++++ TASK MATERIAL
-- ==== Sys2Proof/Machine/Flags.lean ====
section
/-! DEFINITION. STATUS, the only status the block has (10_state.md R33, R36): the code of each field and the word that a
read assembles. -/

namespace Sys2Proof.Machine

/-- The code of STATE (10_state.md R23). -/
def CtrlState.code : CtrlState → BitVec 2
  | .idle => 0
  | .active => 1
  | .done => 2
  | .error => 3

/-- The code of ECODE (60_exceptions.md R181). -/
def ErrorCode.code : ErrorCode → BitVec 3
  | .noError => 0
  | .illegalOpcode => 1
  | .illegalWidth => 2
  | .sequence => 3
  | .lengthOverflow => 4

/-- STATUS = STATE | (WIDTH << 2) | (LANE << 4) | (PADCNT << 6) | (ECODE << 8) (10_state.md R33). -/
def Regs.status (r : Regs) : Word :=
  r.state.code.setWidth 32
    ||| (r.width.wsel.setWidth 32 <<< 2)
    ||| (r.lane.setWidth 32 <<< 4)
    ||| (r.padcnt.setWidth 32 <<< 6)
    ||| (r.ecode.code.setWidth 32 <<< 8)

end Sys2Proof.Machine
end

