theorem test_final_pads_one : shown (execWord 0x30000000 a16) = some (0x46, 0x4158, 2, 0x4158, 0) := by decide
theorem test_final_pads_two : shown (execWord 0x30000000 ab32) = some (0x8A, 0x41425858, 4, 0x41425858, 0) := by decide
theorem test_clear_in_active : shown (execWord 0x40000000 a16) = some (0, 0, 0, 0, 0) := by decide
theorem test_clear_in_error : shown (execWord 0x40000000 e3) = some (0, 0, 0, 0, 0) := by decide

theorem test_illegal_width_keeps_lane : shown (execWord 0x10000300 a16) = some (0x217, 0, 1, 0, 0x4100) := by decide
theorem test_illegal_opcode : shown (execWord 0x50000000 a16) = some (0x117, 0, 1, 0, 0x4100) := by decide
theorem test_second_final : shown (execWord 0x30000000 d16) = some (0x347, 0x4158, 2, 0x4158, 0) := by decide
theorem test_length_overflow : shown (execWord 0x20000001 full) = some (0x403, 0, 1023, 0x3FF, 0) := by decide

/-! ### The port -/

/-- The response of a request, and STATUS after it (95_test_vectors.md 2.5). -/
def answered : Host.Outcome (State × Response) Fault Refusal → Option (Bool × Word × Word)
  | .next (s, resp) => some (resp.err, resp.rdata, s.regs.status)
  | .fault _ => none
  | .refused _ => none

theorem test_read_status : answered (perform ⟨false, 0x04, 0⟩ a16) = some (false, 0x15, 0x15) := by decide
theorem test_read_maxlen : answered (perform ⟨false, 0x18, 0⟩ fresh) = some (false, 0x3FF, 0) := by decide
theorem test_write_status : answered (perform ⟨true, 0x04, 0⟩ a16) = some (true, 0, 0x15) := by decide
theorem test_write_misaligned_cmd : answered (perform ⟨true, 0x02, 0x40000000⟩ a16) = some (true, 0, 0x15) := by decide
theorem test_read_cmd : answered (perform ⟨false, 0x00, 0⟩ a16) = some (true, 0, 0x15) := by decide
theorem test_read_unmapped : answered (perform ⟨false, 0xFC, 0⟩ a16) = some (true, 0, 0x15) := by decide

/-- The placed word is the first command after reset. -/
theorem test_step_runs_placed_word :
    shown (step (State.reset.withFetchWord 32 0x10000200)) = some (0x09, 0, 0, 0, 0) := by decide

/-- A reset edge drops a response that is due (R211). -/
theorem test_reset_drops_request :
    (match step { a16 with port := .busy 3 ⟨false, 0⟩, pins := [⟨false, true, true, 0, 0x20000042⟩] } with
      | .next t => decide (t.regs = Regs.reset 1023 ∧ t.port = .inReset)
      | .fault _ => false
      | .refused _ => false) = true := by decide

/-! ### The reference functions: the source's own examples (95_test_vectors.md S4 to S8) -/

theorem test_checksum8_A : checksum8 [0x41] = 0x41 := by decide
theorem test_checksum16_A : checksum16 [0x41] = 0x4158 := by decide
theorem test_checksum32_AB : checksum32 [0x41, 0x42] = 0x41425858 := by decide
theorem test_checksum_w32_ABCD : checksum .w32 [0x41, 0x42, 0x43, 0x44] = 0x41424344 := by decide

/-! ### The text of host programs (30_encoding.md R90) -/

theorem test_parse_start :
    (Line.parse ['S', 'T', 'A', 'R', 'T', ' ', '1', '6']).map Line.toWord = some 0x10000100 := by decide

theorem test_parse_push_char :
    (Line.parse ['P', 'U', 'S', 'H', ' ', '\'', 'A', '\'']).map Line.toWord = some 0x20000041 := by decide

theorem test_parse_raw_word :
    (HostOp.parse ['W', 'R', ' ', 'C', 'M', 'D', ',', ' ', '.', 'w', 'o', 'r', 'd', ' ', '0', 'x', '1', '0', '0', '0',
      '0', '3', '0', '0']).map HostOp.request = some ⟨true, 0x00, 0x10000300⟩ := by decide

/-- 00_scope.md R7's own example of `_`; and the model's choice (log entry 13) on `_` that does not stand between digits. -/
theorem test_number_underscore :
    number ['0', 'x', '4', '1', '4', '2', '_', '5', '8', '5', '8'] = some 0x41425858 ∧
    number ['_'] = none ∧ number ['0', 'x', '_'] = none ∧ number ['1', '_'] = none ∧ number ['1', '_', '_', '2'] = none := by
  decide

/-- The accesses of 95_test_vectors.md P3 that end in bus errors. -/
theorem test_parse_bus_errors :
    (HostOp.parse "WR STATUS, 0".toList).map HostOp.request = some ⟨true, 0x04, 0⟩ ∧
    (HostOp.parse "RD @0x06".toList).map HostOp.request = some ⟨false, 0x06, 0⟩ ∧
    (HostOp.parse "RD CMD".toList).map HostOp.request = some ⟨false, 0x00, 0⟩ := by decide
++++++++
> _REQUIRED ACTION_
Please write out the whole of the material exactly.

> _THE ANSWER_
-- ==== Sys2Proof/Machine/Flags.lean ====
section
/-! DEFINITION. STATUS, the only status the block has (10_state.md R33, R36): the code of each field and the word that a
read assembles. -/

namespace Sys2Proof.Machine

/-- The code of STATE (10_state.md R23). -/
def CtrlState.code : CtrlState → BitVec 2
  | .idle => 0
  | .active => 1
  | .done => 2
  | .error => 3

/-- The code of ECODE (60_exceptions.md R181). -/
def ErrorCode.code : ErrorCode → BitVec 3
  | .noError => 0
  | .illegalOpcode => 1
  | .illegalWidth => 2
  | .sequence => 3
  | .lengthOverflow => 4

/-- STATUS = STATE | (WIDTH << 2) | (LANE << 4) | (PADCNT << 6) | (ECODE << 8) (10_state.md R33). -/
def Regs.status (r : Regs) : Word :=
  r.state.code.setWidth 32
    ||| (r.width.wsel.setWidth 32 <<< 2)
    ||| (r.lane.setWidth 32 <<< 4)
    ||| (r.padcnt.setWidth 32 <<< 6)
    ||| (r.ecode.code.setWidth 32 <<< 8)

end Sys2Proof.Machine
end

theorem test_final_pads_one : shown (execWord 0x30000000 a16) = some (0x46, 0x4158, 2, 0x4158, 0) := by decide
theorem test_final_pads_two : shown (execWord 0x30000000 ab32) = some (0x8A, 0x41425858, 4, 0x41425858, 0) := by decide
theorem test_clear_in_active : shown (execWord 0x40000000 a16) = some (0, 0, 0, 0, 0) := by decide
theorem test_clear_in_error : shown (execWord 0x40000000 e3) = some (0, 0, 0, 0, 0) := by decide

theorem test_illegal_width_keeps_lane : shown (execWord 0x10000300 a16) = some (0x217, 0, 1, 0, 0x4100) := by decide
theorem test_illegal_opcode : shown (execWord 0x50000000 a16) = some (0x117, 0, 1, 0, 0x4100) := by decide
theorem test_second_final : shown (execWord 0x30000000 d16) = some (0x347, 0x4158, 2, 0x4158, 0) := by decide
theorem test_length_overflow : shown (execWord 0x20000001 full) = some (0x403, 0, 1023, 0x3FF, 0) := by decide

/-! ### The port -/

/-- The response of a request, and STATUS after it (95_test_vectors.md 2.5). -/
def answered : Host.Outcome (State × Response) Fault Refusal → Option (Bool × Word × Word)
  | .next (s, resp) => some (resp.err, resp.rdata, s.regs.status)
  | .fault _ => none
  | .refused _ => none

theorem test_read_status : answered (perform ⟨false, 0x04, 0⟩ a16) = some (false, 0x15, 0x15) := by decide
theorem test_read_maxlen : answered (perform ⟨false, 0x18, 0⟩ fresh) = some (false, 0x3FF, 0) := by decide
theorem test_write_status : answered (perform ⟨true, 0x04, 0⟩ a16) = some (true, 0, 0x15) := by decide
theorem test_write_misaligned_cmd : answered (perform ⟨true, 0x02, 0x40000000⟩ a16) = some (true, 0, 0x15) := by decide
theorem test_read_cmd : answered (perform ⟨false, 0x00, 0⟩ a16) = some (true, 0, 0x15) := by decide
theorem test_read_unmapped : answered (perform ⟨false, 0xFC, 0⟩ a16) = some (true, 0, 0x15) := by decide

/-- The placed word is the first command after reset. -/
theorem test_step_runs_placed_word :
    shown (step (State.reset.withFetchWord 32 0x10000200)) = some (0x09, 0, 0, 0, 0) := by decide

/-- A reset edge drops a response that is due (R211). -/
theorem test_reset_drops_request :
    (match step { a16 with port := .busy 3 ⟨false, 0⟩, pins := [⟨false, true, true, 0, 0x20000042⟩] } with
      | .next t => decide (t.regs = Regs.reset 1023 ∧ t.port = .inReset)
      | .fault _ => false
      | .refused _ => false) = true := by decide

/-! ### The reference functions: the source's own examples (95_test_vectors.md S4 to S8) -/

theorem test_checksum8_A : checksum8 [0x41] = 0x41 := by decide
theorem test_checksum16_A : checksum16 [0x41] = 0x4158 := by decide
theorem test_checksum32_AB : checksum32 [0x41, 0x42] = 0x41425858 := by decide
theorem test_checksum_w32_ABCD : checksum .w32 [0x41, 0x42, 0x43, 0x44] = 0x41424344 := by decide

/-! ### The text of host programs (30_encoding.md R90) -/

theorem test_parse_start :
    (Line.parse ['S', 'T', 'A', 'R', 'T', ' ', '1', '6']).map Line.toWord = some 0x10000100 := by decide

theorem test_parse_push_char :
    (Line.parse ['P', 'U', 'S', 'H', ' ', '\'', 'A', '\'']).map Line.toWord = some 0x20000041 := by decide

theorem test_parse_raw_word :
    (HostOp.parse ['W', 'R', ' ', 'C', 'M', 'D', ',', ' ', '.', 'w', 'o', 'r', 'd', ' ', '0', 'x', '1', '0', '0', '0',
      '0', '3', '0', '0']).map HostOp.request = some ⟨true, 0x00, 0x10000300⟩ := by decide

/-- 00_scope.md R7's own example of `_`; and the model's choice (log entry 13) on `_` that does not stand between digits. -/
theorem test_number_underscore :
    number ['0', 'x', '4', '1', '4', '2', '_', '5', '8', '5', '8'] = some 0x41425858 ∧
    number ['_'] = none ∧ number ['0', 'x', '_'] = none ∧ number ['1', '_'] = none ∧ number ['1', '_', '_', '2'] = none := by
  decide

/-- The accesses of 95_test_vectors.md P3 that end in bus errors. -/
theorem test_parse_bus_errors :
    (HostOp.parse "WR STATUS, 0".toList).map HostOp.request = some ⟨true, 0x04, 0⟩ ∧
    (HostOp.parse "RD @0x06".toList).map HostOp.request = some ⟨false, 0x06, 0⟩ ∧
    (HostOp.parse "RD CMD".toList).map HostOp.request = some ⟨false, 0x00, 0⟩ := by decide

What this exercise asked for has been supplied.